Dataset entries
-- ==== Sys2Proof/Machine/HostLink.lean ====
section
/-!
DEFINITION. The host link (R423 to R462): BAR2 and CXL.mem accesses, snoops and GO, placement writes, completion timeouts,
PTM, training, freezing, power states and resets.
-/
namespace Sys2Proof.Machine

/-! ## Accesses of the host to device memory -/

/-- Count a poisoned return (R440). -/
def countPoison (s : State) : State := { s with hl := { s.hl with err := bump s.hl.err 55 48 1 } }

/-- A completion of a host read: with EP set and counted when poisoned (R440). -/
def hostCompletion (s : State) (bs : List Byte) (poison : Bool) : State :=
  emit (if poison then countPoison s else s) (.completion bs poison)

/-- Lines of a byte range: line number, first byte in the line, bytes, and place in the data. -/
def rangeLines (off n : Nat) : List (Nat × Nat × Nat × Nat) :=
  (List.range ((off + n + 63) / 64 - off / 64)).map (fun i =>
    let lo := if i = 0 then off % 64 else 0
    let hi := min 64 (off % 64 + n - 64 * i)
    (off / 64 + i, lo, hi - lo, 64 * i + lo - off % 64))

/-- HATCH_WRITE: each line enters its home as a HOSTIF WRLINE checked against HWR; a refused line is dropped (R303, R430);
a frozen port drops the write (R454). -/
def execHatchWrite (off : Nat) (data : List Byte) (s : State) : Host.Outcome State Fault Refusal :=
  if !hostUp s || s.hl.frozen then .next s
  else .next ((rangeLines (s.hl.hatchBase.toNat + off) data.length).foldl (fun s p =>
    let l : LineAddr := ⟨0, p.1⟩
    match coherentCheck s 20 l 0 .write with
    | .refuse _ row => coherentRefuse s 20 l 0 row
    | .ok => writeLine s 20 l (lineData p.2.1 (slice data p.2.2.2 p.2.2.1)) (byteMask p.2.1 p.2.2.1) 0 false) s)

/-- What reading lines for the host has gathered: bytes, poison, state. -/
abbrev Gather := List Byte × Bool × State

/-- HATCH_READ: each line is a HOSTIF RDCUR checked against HRD; a refused line reads as poisoned zeros (R303, R430). -/
def execHatchRead (off n : Nat) (s : State) : Host.Outcome State Fault Refusal :=
  if !grangerUp s then .next s
  else if s.hl.d3hot || s.hl.frozen then .next (emit s .abortCompletion)
  else
    let r := (rangeLines (s.hl.hatchBase.toNat + off) n).foldl (fun (acc : Gather) p =>
      let s := acc.2.2
      let l : LineAddr := ⟨0, p.1⟩
      match coherentCheck s 20 l 0 .read with
      | .refuse _ row => (acc.1 ++ List.replicate p.2.2.1 0, true, coherentRefuse s 20 l 0 row)
      | .ok =>
        let x := readCur s 20 l 0 false
        (acc.1 ++ slice x.1.data p.2.1 p.2.2.1, acc.2.1 || linePoison x.1, x.2)) ([], false, s)
    .next (hostCompletion r.2.2 r.1 r.2.1)

/-! ## CXL.mem (R431, R432) -/

/-- The host reaches CXL.mem at all: CXL.mem is negotiated and the function is in D0 (R426, R449). -/
def memOpen (s : State) : Bool := hostUp s && s.hl.cxlActive

/-- A CXL.mem read (R431, R440): refused, frozen or without a pool it returns poisoned zeros. -/
def memRead (s : State) (hpa : W64) : State :=
  if !memOpen s then s
  else if s.hl.frozen || !poolUp s then emit (countPoison s) (.memData (List.replicate 64 0) true)
  else if !inHdm s hpa.toNat then s
  else
    let n := (hpa.toNat - s.hl.hdmBase.toNat) / 64
    match hostCheck s (64 * n) .read with
    | .refuse _ row => emit (countPoison (coherentRefuse s 20 ⟨0, n⟩ 0 row)) (.memData (List.replicate 64 0) true)
    | .ok =>
      let r := memReadLine s n
      let p := linePoison r.1
      emit (if p then countPoison r.2 else r.2) (.memData r.1.data p)

/-- A CXL.mem write under a mask (R431): a refused one is completed with Cmp and dropped; a frozen port drops it. -/
def memWrite (s : State) (hpa : W64) (data : List Byte) (mask : Nat) : State :=
  if !memOpen s || s.hl.frozen then s
  else if !poolUp s then emit s .memCmp
  else if !inHdm s hpa.toNat then s
  else
    let n := (hpa.toNat - s.hl.hdmBase.toNat) / 64
    match hostCheck s (64 * n) .write with
    | .refuse _ row => emit (coherentRefuse s 20 ⟨0, n⟩ 0 row) .memCmp
    | .ok => emit (memWriteLine s n data mask) .memCmp

/-- MEM_RD. -/
def execMemRd (hpa : W64) (s : State) : Host.Outcome State Fault Refusal := .next (memRead s hpa)
/-- MEM_RD_DATA. -/
def execMemRdData (hpa : W64) (s : State) : Host.Outcome State Fault Refusal := .next (memRead s hpa)
/-- MEM_WR. -/
def execMemWr (hpa : W64) (data : List Byte) (s : State) : Host.Outcome State Fault Refusal :=
  .next (memWrite s hpa data (2 ^ 64 - 1))
/-- MEM_WR_PTL. -/
def execMemWrPtl (hpa : W64) (data : List Byte) (mask : W64) (s : State) : Host.Outcome State Fault Refusal :=
  .next (memWrite s hpa data mask.toNat)

/-- MEM_INV: answered without effect on memory (R431). -/
def execMemInv (hpa : W64) (s : State) : Host.Outcome State Fault Refusal :=
  .next (if memOpen s && !s.hl.frozen && inHdm s hpa.toNat then emit s .memCmp else s)
/-- MEM_SPEC_RD: no effect on memory, and no answer of its own, as CXL.mem defines it (R431; PRESUMED, log 9). -/
def execMemSpecRd (_hpa : W64) (s : State) : Host.Outcome State Fault Refusal := .next s

/-! ## CXL.cache (R353, R435, R436) -/

/-- What a snoop for data finds at the home of a host line: whether it is held, whether a copy is dirty, its data, and the state after. -/
structure SnoopView where
  held : Bool
  dirty : Bool
  content : Line
  after : State

/-- The home performs a snoop for data as an RDCUR: no holder and no directory entry changes; the data is an owner's, else the Granary's
(R351, R353). -/
def snoopHome (s : State) (l : LineAddr) : SnoopView :=
  let s := settleLine (checkHome s l) l
  let e := dirGet s l
  let cur : State × Option (Line × Bool) := if e.state = .excl then snoopAct s .cur e.owner l else (s, none)
  let s := cur.1
  match cur.2, cacheFind s 12 l with
  | some (x, d), way => ⟨true, d || (match way with | some w => w.dirty | none => false), x, s⟩
  | none, some w =>
    let r := granaryHit s l w.content
    ⟨true, w.dirty, r.1, r.2⟩
  | none, none => ⟨e.state != .uncached, false, poisonLine, s⟩

/-- The data of a clean line that only sharers hold, for a snoop that asks for it: it matches the value at the home, the host's own (R346). -/
def sharedData (v : SnoopView) (n : Nat) : List Byte := if linePoison v.content then (hostLine v.after n).data else v.content.data

/-- SNP_DATA: RDCUR at the home; the Granary's copy is S after it (R353, R436). -/
def execSnpData (hpa : W64) (s : State) : Host.Outcome State Fault Refusal :=
  if !hostUp s || s.hl.frozen then .next s
  else
    let n := hpa.toNat / 64
    let l : LineAddr := ⟨1, n⟩
    let v := snoopHome s l
    if !v.held then .next (emit v.after (.snoopRsp "RspIHitI" []))
    else
      let s := cacheModify v.after 12 l (fun w => { w with dirty := false, coh := .shared, content := v.content })
      if v.dirty then .next (emit (hostPutWhole s n v.content) (.snoopRsp "RspSFwdM" v.content.data))
      else .next (emit s (.snoopRsp "RspSHitSE" []))

/-- SNP_INV: WRLINE with an empty mask at the home, which collects M data; the Granary's copy goes (R353, R436). -/
def execSnpInv (hpa : W64) (s : State) : Host.Outcome State Fault Refusal :=
  if !hostUp s || s.hl.frozen then .next s
  else
    let n := hpa.toNat / 64
    let l : LineAddr := ⟨1, n⟩
    let s := settleLine (checkHome s l) l
    let held := (dirGet s l).state != .uncached
    let s := (homeRun s (writeReq 20 20 l [] 0 0 false)).2
    match cacheFind s 12 l with
    | some w =>
      let r := granaryHit s l w.content
      if w.dirty then .next (emit (hostPutWhole (cacheDrop r.2 12 l) n r.1) (.snoopRsp "RspIFwdM" r.1.data))
      else .next (emit (cacheDrop s 12 l) (.snoopRsp "RspIHitSE" []))
    | none => .next (emit s (.snoopRsp (if held then "RspIHitSE" else "RspIHitI") []))

/-- SNP_CUR: RDCUR at the home, no copy changed (R353, R436). -/
def execSnpCur (hpa : W64) (s : State) : Host.Outcome State Fault Refusal :=
  if !hostUp s || s.hl.frozen then .next s
  else
    let n := hpa.toNat / 64
    let v := snoopHome s ⟨1, n⟩
    .next (emit v.after (if v.held then .snoopRsp "RspVFwdV" (sharedData v n) else .snoopRsp "RspIHitI" []))

/-- GO: a write that awaited it is globally observed (R362, R435). -/
def execGo (tag : Nat) (s : State) : Host.Outcome State Fault Refusal :=
  match s.hl.hostReqs.find? (fun r => r.tag == tag) with
  | some r =>
    match r.kind with
    | .cacheWrite n data mask =>
      .next (hostPutMasked { s with hl := { s.hl with hostReqs := s.hl.hostReqs.erase r } } n data mask.toNat)
    | _ => .next s
  | none => .next s

/-! ## Placement writes (R442 to R445) -/

/-- Row of R444 that judges n bytes at a local offset. -/
def placeReason (s : State) (key : W16) (o n : Nat) : Nat :=
  match s.hl.regions.find? (fun r => r.key == key) with
  | none => 1
  | some r =>
    if o < r.base ∨ r.base + r.length < o + n then 2
    else if !r.wr then 3
    else if (rangeLines o n).any (fun p => ownerCheck s (64 * p.1) r.context .write false != .ok) then 4
    else 5

/-- The log of a drop (R461). -/
def placeLog (key requester : W16) (reason o : Nat) : W64 :=
  BitVec.ofNat 64 (compose [(key.toNat, 0), (requester.toNat, 16), (reason % 8, 32), (bits o 39 11, 35)])

/-- A dropped placement write: counted and recorded; a refused CONTEXT is refused under R303 too. -/
def placeDrop (s : State) (key requester : W16) (reason o n : Nat) : State :=
  let s := { s with hl := { s.hl with err := bump s.hl.err 31 16 1, placeLog := placeLog key requester reason o } }
  match s.hl.regions.find? (fun r => r.key == key), reason with
  | some r, 4 =>
    match (rangeLines o n).findSome? (fun p => match ownerCheck s (64 * p.1) r.context .write false with
        | .refuse _ row => some (p.1, row)
        | .ok => none) with
    | some (line, row) => refuseCtx s r.context (localDpa s (64 * line)) (localDpa s (64 * line)) row true
    | none => s
  | _, _ => s

/-- PLACEMENT_WRITE: by BAR2 along the Hatch path, or directly as unordered I/O under CXL 3.1 (R442, R444). -/
def execPlacementWrite (direct : Bool) (addr : W64) (key requester : W16) (data : List Byte) (s : State) : Host.Outcome State Fault Refusal :=
  let o := if direct then addr.toNat - s.hl.hdmBase.toNat else s.hl.hatchBase.toNat + addr.toNat
  if !hostUp s || s.hl.frozen then .next s
  else if direct && (!s.hl.cxlActive || s.hl.cxlVer != 3 || !inHdm s addr.toNat) then .next s
  else
    let reason := placeReason s key o data.length
    if reason ≠ 5 then .next (placeDrop s key requester reason o data.length)
    else .next ((rangeLines o data.length).foldl (fun s p =>
      let d := lineData p.2.1 (slice data p.2.2.2 p.2.2.1)
      let m := byteMask p.2.1 p.2.2.1
      if direct then memWriteLine s p.1 d m else writeLine s 20 ⟨0, p.1⟩ d m 0 false) s)

/-! ## Errors of the link -/

/-- A fill of a host line that will never arrive: the requests that joined it end with TARGET_LOST, of class Contained (R447, R454). -/
def loseFill (s : State) (l : LineAddr) : State :=
  match fillAt s 12 l with
  | none => s
  | some f =>
    let gone (g : Fill) := g.line == l && (g.cache == 12 || f.waiters.any (fun r => r.agent == g.cache))
    f.waiters.foldl (fun s r => emit (logError s clsContained srcAccess 0 (lineDpa s l) r.info.ctx.toNat 0) (.agentRefused r.agent l stTargetLost))
      { s with cache := { s.cache with fills := s.cache.fills.filter (fun g => !gone g) } }

/-- A host store that is lost: logged, and noted where its maker will answer with it (R370). -/
def loseStore (s : State) (line : Nat) (r : HostReq) : State :=
  let s := logError s clsContained srcAccess 0 (2 ^ 52 + 64 * line) r.context.toNat 0
  match r.who with
  | .command w _ => setWindrow s w { getWindrow s w with targetLost := true }
  | .engineGroup a g _ => noteLost s a g
  | .tiller _ => planContained s stTargetLost
  | _ => s

/-- A walk that can read no more of its tables: every requester that waits on it is refused (R409, R447, R454). -/
def loseMiss (status : Byte) (s : State) (m : Miss) : State :=
  m.waiters.foldl (fun s w => refuseWaiter s w.1 m.ctx m.va rsTablePoison status) s

/-- An outbound request ends at once (R454). -/
def loseRequest (s : State) (r : HostReq) : State :=
  match r.kind with
  | .cacheWrite n _ _ => loseStore s n r
  | .cacheRead l _ => loseFill s l
  | _ => s

/-- The host lines that are dirty in the Granary are discarded, every outbound access of a context ends with TARGET_LOST
(R454). -/
def failOutbound (s : State) : State :=
  let s := dropHostLines s true
  let reqs := s.hl.hostReqs
  let lost (m : Miss) := m.stopped.isNone && (!profileP s || walksHost s m.ctx m.va)
  let ms := s.tr.misses.filter lost
  let s := { s with hl := { s.hl with hostReqs := [] }, tr := { s.tr with misses := s.tr.misses.filter (fun m => !lost m) } }
  startWalks (ms.foldl (loseMiss stTargetLost) (reqs.foldl loseRequest s))

/-- The port freezes (R454): the cause is recorded and ERR_VECTOR signalled (R446); a lost link is no longer up. -/
def freezePort (s : State) (cause : FreezeCause) : State :=
  let b := match cause with | .surpriseDown => 0 | .fatal => 1 | .viral => 2
  let s := { s with hl := { s.hl with
    contain := setBit s.hl.contain b true, frozen := true
    linkUp := s.hl.linkUp && cause != .surpriseDown } }
  signalVector (failOutbound s) (field s.hl.cfg 26 16)

/-- PORT_FREEZE. -/
def execPortFreeze (cause : FreezeCause) (s : State) : Host.Outcome State Fault Refusal :=
  .next (if grangerUp s then freezePort s cause else s)

/-- A new AER error (R446, R454): its status bit, ERR_VECTOR, and the freeze where its severity is fatal. -/
def aerError (s : State) (b : Nat) : State :=
  let s := if bitOf s.hl.aerStatus b then s
    else signalVector { s with hl := { s.hl with aerStatus := setBit s.hl.aerStatus b true } } (field s.hl.cfg 26 16)
  if bitOf s.hl.aerSeverity b && !s.hl.frozen then freezePort s .fatal else s

/-- A request ends at its completion timeout (R370, R447): a store is dropped, a read's requesters get TARGET_LOST, a walk ends as TABLE_POISON. -/
def timeOut (s : State) (r : HostReq) : State :=
  match r.kind with
  | .walk ctx page => (match s.tr.misses.findIdx? (fun m => m.ctx == ctx && m.va / 4096 == page) with
    | some i => (match s.tr.misses[i]? with
      | some m => loseMiss stFaultUnresolved (dropMiss s i) m
      | none => s)
    | none => s)
  | _ => loseRequest s r

/-- COMPLETION_TIMEOUT (R370, R447): counted and logged in AER. -/
def execCompletionTimeout (tag : Nat) (s : State) : Host.Outcome State Fault Refusal :=
  match s.hl.hostReqs.find? (fun r => r.tag == tag) with
  | none => .next s
  | some r =>
    let s := { s with hl := { s.hl with hostReqs := s.hl.hostReqs.erase r, err := bump s.hl.err 47 32 1 } }
    .next (aerError (timeOut s r) 14)

/-- UNEXPECTED_COMPLETION: a completion of a request that is no longer outstanding is discarded (R447). -/
def execUnexpectedCompletion (_tag : Nat) (s : State) : Host.Outcome State Fault Refusal := .next s

/-! ## Time, training, power -/

/-- PTM_SAMPLE (R456): while PTM is enabled, in D0. -/
def execPtmSample (hostTime : W64) (s : State) : Host.Outcome State Fault Refusal :=
  .next (if hostUp s && bitOf s.hl.ptmControl 0 then { s with hl := { s.hl with ptmHost := hostTime, ptmTick := s.globalTick } } else s)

Assignment
Above are the records; print exactly the lines from the line with "def execGo (tag" to the line with "def placeDrop (s", including both, and nothing else.

Expected answer
def execGo (tag : Nat) (s : State) : Host.Outcome State Fault Refusal :=
  match s.hl.hostReqs.find? (fun r => r.tag == tag) with
  | some r =>
    match r.kind with
    | .cacheWrite n data mask =>
      .next (hostPutMasked { s with hl := { s.hl with hostReqs := s.hl.hostReqs.erase r } } n data mask.toNat)
    | _ => .next s
  | none => .next s

/-! ## Placement writes (R442 to R445) -/

/-- Row of R444 that judges n bytes at a local offset. -/
def placeReason (s : State) (key : W16) (o n : Nat) : Nat :=
  match s.hl.regions.find? (fun r => r.key == key) with
  | none => 1
  | some r =>
    if o < r.base ∨ r.base + r.length < o + n then 2
    else if !r.wr then 3
    else if (rangeLines o n).any (fun p => ownerCheck s (64 * p.1) r.context .write false != .ok) then 4
    else 5

/-- The log of a drop (R461). -/
def placeLog (key requester : W16) (reason o : Nat) : W64 :=
  BitVec.ofNat 64 (compose [(key.toNat, 0), (requester.toNat, 16), (reason % 8, 32), (bits o 39 11, 35)])

/-- A dropped placement write: counted and recorded; a refused CONTEXT is refused under R303 too. -/
def placeDrop (s : State) (key requester : W16) (reason o n : Nat) : State :=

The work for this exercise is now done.